Convert the text to normalization form D, remove all codepoints with unicode category non spacing mark (Mn), and convert it back to normalization form C. This will strip all diacritics, and your problem is reduced to a case insensitive search.

See http://blogs.msdn.com/michkap/archive/2005/02/19/376617.aspx and http://blogs.msdn.com/michkap/archive/2007/05/14/2629747.aspx for details.

CesarB
Related answer: http://stackoverflow.com/questions/285228/how-to-convert-utf-8-to-us-ascii-in-java#285791
CesarB
+4  A: 

I think that you maybe don't really what to go down that path. If you are developing for a market that has these kind of letters your users probably will think you are a sort of ...pip. Because 'å' isn't even close to 'a' in any meaning to a user. Take a different road and read up about searching in a non-ascii way. This is just one of those cases someone invented unicode and collation.

Jonke
+1 for suggestion to use appropriate database collation.
Constantin
I'm all for database collation, but someone might switch databases a year after I leave; I'd prefer to be defensive and at least do it in code, and possibly also in the DB. As for forcing the users to type what they mean: how many English users type résumé? Or "visual café"?
James A. Rosen
In the strip the poster has the letter å and ä.
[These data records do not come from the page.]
/-- Does a party read its SBUF (R360)? -/
def Coll.reads (c : Coll) : Bool := c.op ≠ 3 || c.party = c.root

/-- What a party says of itself for the exchange (R358). -/
def Coll.check (c : Coll) : Check := ⟨c.tag, c.base, c.parties, c.stride, c.party, c.op, c.minor, c.count, c.root, c.ok⟩

/-- Do the parties agree with party 0, the lowest that is there, and have the engine's checks of every one passed (R358)? -/
def agree : List Check → Bool
  | [] => true
  | k :: ks =>
    let f := ks.foldl (fun f x => if x.party < f.party then x else f) k
    (k :: ks).all fun x => x.ok && x.op = f.op && x.minor = f.minor && x.count = f.count && x.root = f.root

/-- Is a check one of the parties that match these numbers (R358)? -/
def isOf (k : Check) (tag base nr stride : Nat) : Bool := k.tag = tag && k.base = base && k.parties = nr && k.stride = stride

/-- Once every party of a collective has said what the others compare, those of this chip and those of other chips, those apart whose
entries a party of this chip found absent at its issue (R31), the exchange is due at each party of this chip (R358). The first word
of each party of another chip is used up. -/
def State.exchange (s : State) (tag base nr stride : Nat) : State :=
  let here := (s.parties tag base nr stride).filter fun x => x.told && x.group = 0
  let far := s.fab.checks.filter fun k => isOf k tag base nr stride
  let said := here.map Coll.check ++ far.filter fun k => !here.any fun x => x.party = k.party
  if here ≠ [] && here.all fun x => (List.range nr).all fun q => x.gone.contains q || said.any fun k => k.party = q then
    let firsts := said.eraseDupsBy fun a b => a.party == b.party
    let (n, s) := s.take
    let s := { s with
      colls := s.colls.map fun x => if here.any fun y => y.id = x.id then { x with group := n } else x
      fab := { s.fab with checks := firsts.foldl List.erase s.fab.checks } }
    here.foldl (fun s x => s.due (.collParameterExchange x.id (agree firsts))) s
  else s

/-! ### Edges (R31, R404) -/

/-- The entry that a party read at issue for another; of those not kept it is local. -/
def Coll.entryOf (c : Coll) (q : Nat) : DWord := ((c.nbrs.find? fun n => n.1 = q).map (·.2)).getD 1

/-- A failure reaches another party of the collective (R360): here, or on the chip that its entry names. -/
def State.failAt (s : State) (c : Coll) (q : Nat) : State :=
  match s.mate c q with
  | some x => s.due (.collLanding x.id true)
  | none => match entState (c.entryOf q) with
    | 2 | 3 => s.sendBack (entChip (c.entryOf q)) (.collFail (entChip (c.entryOf q)) c.tag c.base c.parties c.stride q)
    | _ => s

/-- What depends on a transfer toward the party `to_` that has failed (R360, R404): that party's DBUF, and, since all that goes up
reaches every DBUF, the sender's own with an edge up. -/
def State.edgeLost (s : State) (c : Coll) (to_ : Nat) (down : Bool) : State :=
  let s := s.failAt c to_
  if down then s else s.due (.collLanding c.id true)

/-- The failure of an edge that is not sent: FAB_ERR, and what depends on it (R34). -/
def State.edgeFails (s : State) (c : Coll) (to_ : Nat) (down : Bool) (code : Nat) (ch : BitVec 8) : State :=
  (s.fabErr code ch c.coVa).edgeLost c to_ down

/-- Data sent along an edge to the party `to_`, or with no data what the party says of itself for the exchange, by the map entry `e` of
its rank: in chip memory, over a channel, held back, or failed (R31). -/
def State.edge (s : State) (id to_ : Nat) (down : Bool) (data : Option CWords) (e : DWord) : State :=
  match s.coll id with
  | none => s
  | some c =>
    let what : XferWhat := if data.isSome then .edge id to_ down else .check id to_
    let parts : List Payload := match data with
      | some ws => (runsOf 64 (ws.length / 64) ws).map (.coll c.tag c.base c.parties c.stride c.party down)
      | none => [.check c.check]
    let fails (code : Nat) : State :=
      if data.isSome then s.edgeFails c to_ down code (entChan e) else (s.fabErr code (entChan e) c.coVa).failAt c to_
    match entState e with
    | 1 => match s.mate c to_, data with
      | some x, some ws => s.due (.collEdgeArrival x.id c.party down ws)
      | _, _ => s
    | 2 =>
      let ch := entChan e
      match (s.chan ch).st with
      | .opened =>
        let (n, s) := s.take
        s.sendXfer ⟨n, ch, (s.chan ch).pgen, c.base + c.stride * to_, entEpoch e, c.coVa, what, s.time.toNat⟩ (entDomain e) parts
      | .fencing | .fenced => fails 1
      | _ => fails 4
    | 3 => s.setColl { c with waits := c.waits ++ [⟨to_, down, data⟩] }
    | _ => fails 3

/-- Can an edge that waits go on: its entry is held no more (R31)? -/
def State.edgeReady (s : State) (c : Coll) (w : CWait) : Bool := entState (s.mapEntry (c.base + c.stride * w.party)) ≠ 3

/-- The parties to which a party says what they compare: of each other chip the lowest that its entries name there, and each whose
entry is held (R31, R358). -/
def Coll.hearers (c : Coll) : List (Nat × DWord) :=
  (c.nbrs.filter fun e => entState e.2 = 2).eraseDupsBy (fun a b => entChip a.2 == entChip b.2)
    ++ c.nbrs.filter fun e => entState e.2 = 3

/-- A party says what the others compare, once the accesses po-before its command have performed (R200, R358). -/
def State.announce (s : State) (id : Nat) : State :=
  match s.coll id with
  | none => s
  | some c =>
    if c.told || s.opWaits id then s
    else
      let s := s.setColl { c with told := true }
      (c.hearers.foldl (fun s e => s.edge id e.1 false none e.2) s).exchange c.tag c.base c.parties c.stride

/-! ### The commands -/

/-- A collective command behind its checks (R357, R358, R353). A failure of one without a completion object enters FAB_ERR with CO 0,
of which R34 says nothing (DESIGN CHOICE, log 73). -/
def State.collective (s : State) (p co : BitVec 6) (op minor : Nat) : Out :=
  let va := s.rd.rs p
  s.checked [p, co] fun s => s.aligned 64 va fun _ =>
    match s.pieces s.c .read va 64 with
    | .error t => s.trap t
    | .ok ps => s.reading ps fun s =>
      let d := cdescOf (s.readPieces ps)
      match d.partyOf s.c.rank with
      | none => s.illegal
      | some me =>
        if !d.ok op minor (s.rank s.c.rank).vhdr then s.illegal
        else s.aligned 128 d.sbuf fun _ => s.aligned 128 d.dbuf fun _ => s.command co fun s co' =>
          let mine := s.colls.filter fun c => c.rank = s.c.rank
          if mine.any fun c => c.tag = d.tag then s.stalled .hold
          else if 16 ≤ mine.length then s.stalled .hold
          else if s.ending s.c.rank then .next (s.signalAfter co' 1 1 true)
          else
            let (ns, nd) := d.sizes op minor
            let reads := op ≠ 3 || me = d.root
            let sp := if reads then s.pieces s.c .read d.sbuf ns else .ok []
            let dp := s.pieces s.c .write d.dbuf nd
            let ok := sp.isOk && dp.isOk
            let s := if reads then s.touchRun s.c d.sbuf ns else s
            let s := s.touchRun s.c d.dbuf nd
            let (id, s) := s.take
            let entries := (List.range d.nr).map fun q => (q, s.mapEntry (d.base + d.stride * q))
            let nbrs := entries.filter fun e => (collNeighbours op d.root me d.nr).contains e.1 || entState e.2 ≠ 1
            let gone := (entries.filter fun e => entState e.2 = 0 && e.1 ≠ me).map (·.1)
            let get (x : Except TrapInfo (List (Nat × Nat))) : List (Nat × Nat) := match x with
              | .ok l => l
              | .error _ => []
            let c : Coll := {
              id := id, told := false, group := 0, rank := s.c.rank, op := op, minor := minor, tag := d.tag, base := d.base, parties := d.nr
              stride := d.stride, root := d.root, count := d.count, party := me, nbrs := nbrs, gone := gone, spieces := get sp
              dpieces := get dp, ok := ok, co := co', coVa := if co = 0 then 0 else s.rd.rs co, started := false
              srcUp := !reads, own := none, ins := [], sentUp := false, result := none, sentDown := false
              waits := [], landed := false }
            let s := if reads then s else s.signalAfter co' 1 0 false
            .next (({ s with colls := s.colls ++ [c] }.after (s.waitsOf s.cur) (opAgent id)).announce id)

/-- `coll.ar` (R357 to R360). -/
def execCollAr (p co : BitVec 6) (op : CollOp) (s : State) : Out :=
  s.collective p co 0 (match op with | .addF32 => 0 | .addBf16 => 1 | .maxF32 => 2 | .addS32 => 3)
/-- `coll.rs` (R357 to R360). -/
def execCollRs (p co : BitVec 6) (op : CollOp) (s : State) : Out :=
  s.collective p co 1 (match op with | .addF32 => 0 | .addBf16 => 1 | .maxF32 => 2 | .addS32 => 3)
/-- `coll.ag` (R357 to R360). -/
def execCollAg (p co : BitVec 6) (s : State) : Out := s.collective p co 2 0
/-- `coll.bc` (R357 to R360). -/
def execCollBc (p co : BitVec 6) (s : State) : Out := s.collective p co 3 0

/-! ### Values of the tree (R359) -/

/-- The 32-bit words, or the BF16 values as FP32 words, that a party's SBUF brings, each with the mark of its granule. -/
def leafWords (op minor : Nat) (bs : List Byte) (marks : List Bool) : CWords :=
  let w := collWidth op minor
  (List.range (bs.length / w)).map fun i =>
    let x := BitVec.ofNat 32 (field bs (w * i) w)
    (if w = 2 then x <<< 16 else x, marks.getD (w * i) false)

/-- Op of R359 on two nodes' elements, the lower party's on the left. -/
def collOp (minor : Nat) (x y : Word) : Word :=
  match minor with
  | 2 => (pickF32 true x y).1
  | 3 => x + y
  | _ => (addF32 false x y).1

/-- Final of R359: the bytes of the elements in DBUF. -/
def finalBytes (op minor : Nat) (ws : List Word) : List Byte :=
  ws.flatMap fun w =>
    if collWidth op minor = 2 then Decode.leBytes 2 (roundTo 2 0 false false false 0 (.val (decodeF 0 false 0 w).v)).1.toNat
    else Decode.leBytes 4 w.toNat

/-- The node that a party has formed from its own words and its children's: sums, or for `ag` the words of its subtree. A sum of a
marked word is marked (R35). -/
def Coll.node (c : Coll) (own : CWords) : CWords :=
  (treeChildren c.party c.parties).foldl (fun n q =>
    let x := (c.ins.find? fun e => e.1 = q).map (·.2) |>.getD []
    if c.op = 2 then n ++ x else List.zipWith (fun a b => (collOp c.minor a.1 b.1, a.2 || b.2)) n x) own

/-- Have all of a party's children sent their nodes? -/
def Coll.childrenIn (c : Coll) : Bool := (treeChildren c.party c.parties).all fun q => c.ins.any fun e => e.1 = q

/-- What a party sends down to its child q: all it holds, or for `rs` the elements of the child's subtree (R404). Its own
holding begins with its own portion. -/
def Coll.downTo (c : Coll) (q : Nat) (r : CWords) : CWords :=
  if c.op = 1 then
    let m := c.count / c.parties
    (r.drop (m * (q - c.party))).take (m * min (q - c.party) (c.parties - q))
  else r

/-- What a party's DBUF receives of what it holds (R360). -/
def Coll.mine (c : Coll) (r : CWords) : CWords := if c.op = 1 then r.take (c.count / c.parties) else r

/-! ### The sweeps (R404) -/

/-- Edges that wait read their entries once more, and go by what they find (R31). A party whose DBUF is written ends with its last
edge. -/
def State.collRetry (s : State) (id : Nat) : State :=
  match s.coll id with
  | none => s
  | some c =>
    let s' := s.setColl { c with waits := c.waits.filter fun w => !s.edgeReady c w }
    let s' := (c.waits.filter (s.edgeReady c)).foldl (fun t w =>
      t.edge id w.party w.down w.data (s.mapEntry (c.base + c.stride * w.party))) s'
    match s'.coll id with
    | some c => if c.landed && c.waits.isEmpty then s'.dropColl id else s'.announce id
    | none => s'

/-- A collective that can go on with an edge, or with what it says of itself. -/
def State.collAgain (s : State) : Option Nat :=
  (s.colls.find? fun c => c.waits.any (s.edgeReady c) || (!c.told && !s.opWaits c.id)).map (·.id)

/-- A party goes on as far as what it holds allows: its node up, or, at party 0 or with the data from above, its landing and the edges
down, from the top level (R404). -/
def State.collGo (s : State) (id : Nat) : State :=
  match s.coll id with
  | none => s
  | some c =>
    let down (s : State) (c : Coll) (r : CWords) : State :=
      if c.sentDown then s
      else
        let s := (s.setColl { c with result := some r, sentDown := true }).due (.collLanding id false)
        (treeChildren c.party c.parties).reverse.foldl (fun s q => s.edge id q true (some (c.downTo q r)) (c.entryOf q)) s
    if !c.started then s
    else match c.result, c.own with
    | some r, _ => down s c r
    | none, none => s
    | none, some own =>
      if c.op = 3 then
        if c.party = 0 then down s c own
        else if c.sentUp then s
        else (s.setColl { c with sentUp := true }).edge id 0 false (some own) (c.entryOf 0)
      else if !c.childrenIn || c.sentUp then s
      else
        let n := c.node own
        if c.party = 0 then down s c n
        else (s.setColl { c with sentUp := true }).edge id (treeParent c.party) false (some n) (c.entryOf (treeParent c.party))

/-- A collective ends at a party: LAND, and SRC with it if it has not risen, with FAIL where it failed (R358, R360). Edges that still
wait keep its record (R31). -/
def State.collEnd (s : State) (c : Coll) (fail : Bool) : State :=
  let s := if fail || c.waits.isEmpty then s.dropColl c.id else s.setColl { c with landed := true }
  -- the exchange of one that ends before it is over
  let s := if c.group ≠ 0 then s
    else { s with fab := { s.fab with checks := s.fab.checks.filter fun k => !isOf k c.tag c.base c.parties c.stride } }
  s.signal c.co (if c.srcUp then 0 else 1) 1 fail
If you remove those to a the meaning of the word they are in are meaningless. You can't strip those and use what is left. If You really work for a European market you better learn to search with something, instead of trashing the users data.
Jonke
In Slovak language, for example á, ä is very close to a. And so are all accented characters to those without accent. Lots of people don't use these at all in IM, etc.
Vojto
@Vojto: In most nordern european languages, accented charachters are far away from the unaccented versions. In fact the are symbols of very different sounds.The german öl for example (http://en.bab.la/dictionary/german-english/oel). Or the swedish words ål (eal) and al (a tree).
Jonke
Cool, I just wanted to note, that that's not necessarily true for all European languages. I mentioned Slovak, but it's the same also for Czech, Polish, Croatian I guess and pretty much all Slavic languages.And it's very important that search engines, etc. support searching by unaccented characters - because in most cases people are just too lazy to type accents.
Vojto
+6  A: 

Rails has already a builtin for normalizing, you just have to use this to normalize your string to form KD and remove the other chars like this:

>> "àáâãäå".chars.normalize(:kd).gsub(/[^\x00-\x7F]/n,'').downcase.to_s
=> "aaaaaa"
unexist
This might work in Ruby 1.9, but not in 1.8.
James A. Rosen
% ruby -vruby 1.8.7 (2008-08-11 patchlevel 72) [i686-linux]
unexist
Thanks, didn't know that functionality existed in Rails. The method name was different in my Rails version: "àáâãäå".mb_chars.
d__
+1 for form KD, which will also turn ligatures like 'ffi' to 'ffi'.
Christian Campbell
I'm trying to use this in another script outside a Rails app. I thought it'd be in `activesupport`, but after requiring it I still get a `NoMethodError` for `normalize`. Do you know what I have to require?
obvio171
It is in activesupport, but you will have to do it like this: ActiveSupport::Multibyte::Chars.new("àáâãäå").mb_chars.normalize(:kd).gsub(/[^\x00-\x7F]/n,'').downcase.to_s
unexist
This works great, but I had to do `mb_chars` like Christian. `foo.mb_chars.normalize(:kd).gsub(/[^\x00-\x7F]/n,'').to_s.split`
Sam Soffes
One more tip: if you get "NoMethodError: undefined method `normalize'", you may also need to explicitly set $KCODE = 'u' to force the default encoding for strings into Unicode.
jpatokal
+2  A: 

The key is to use two columns: canonical_text and original_text. Use original_text for display and canonical_text for searches. That way, if a user searches for "Visual Cafe," she sees the "Visual Café" result. If she really wants a different item called "Visual Cafe," it can be saved separately.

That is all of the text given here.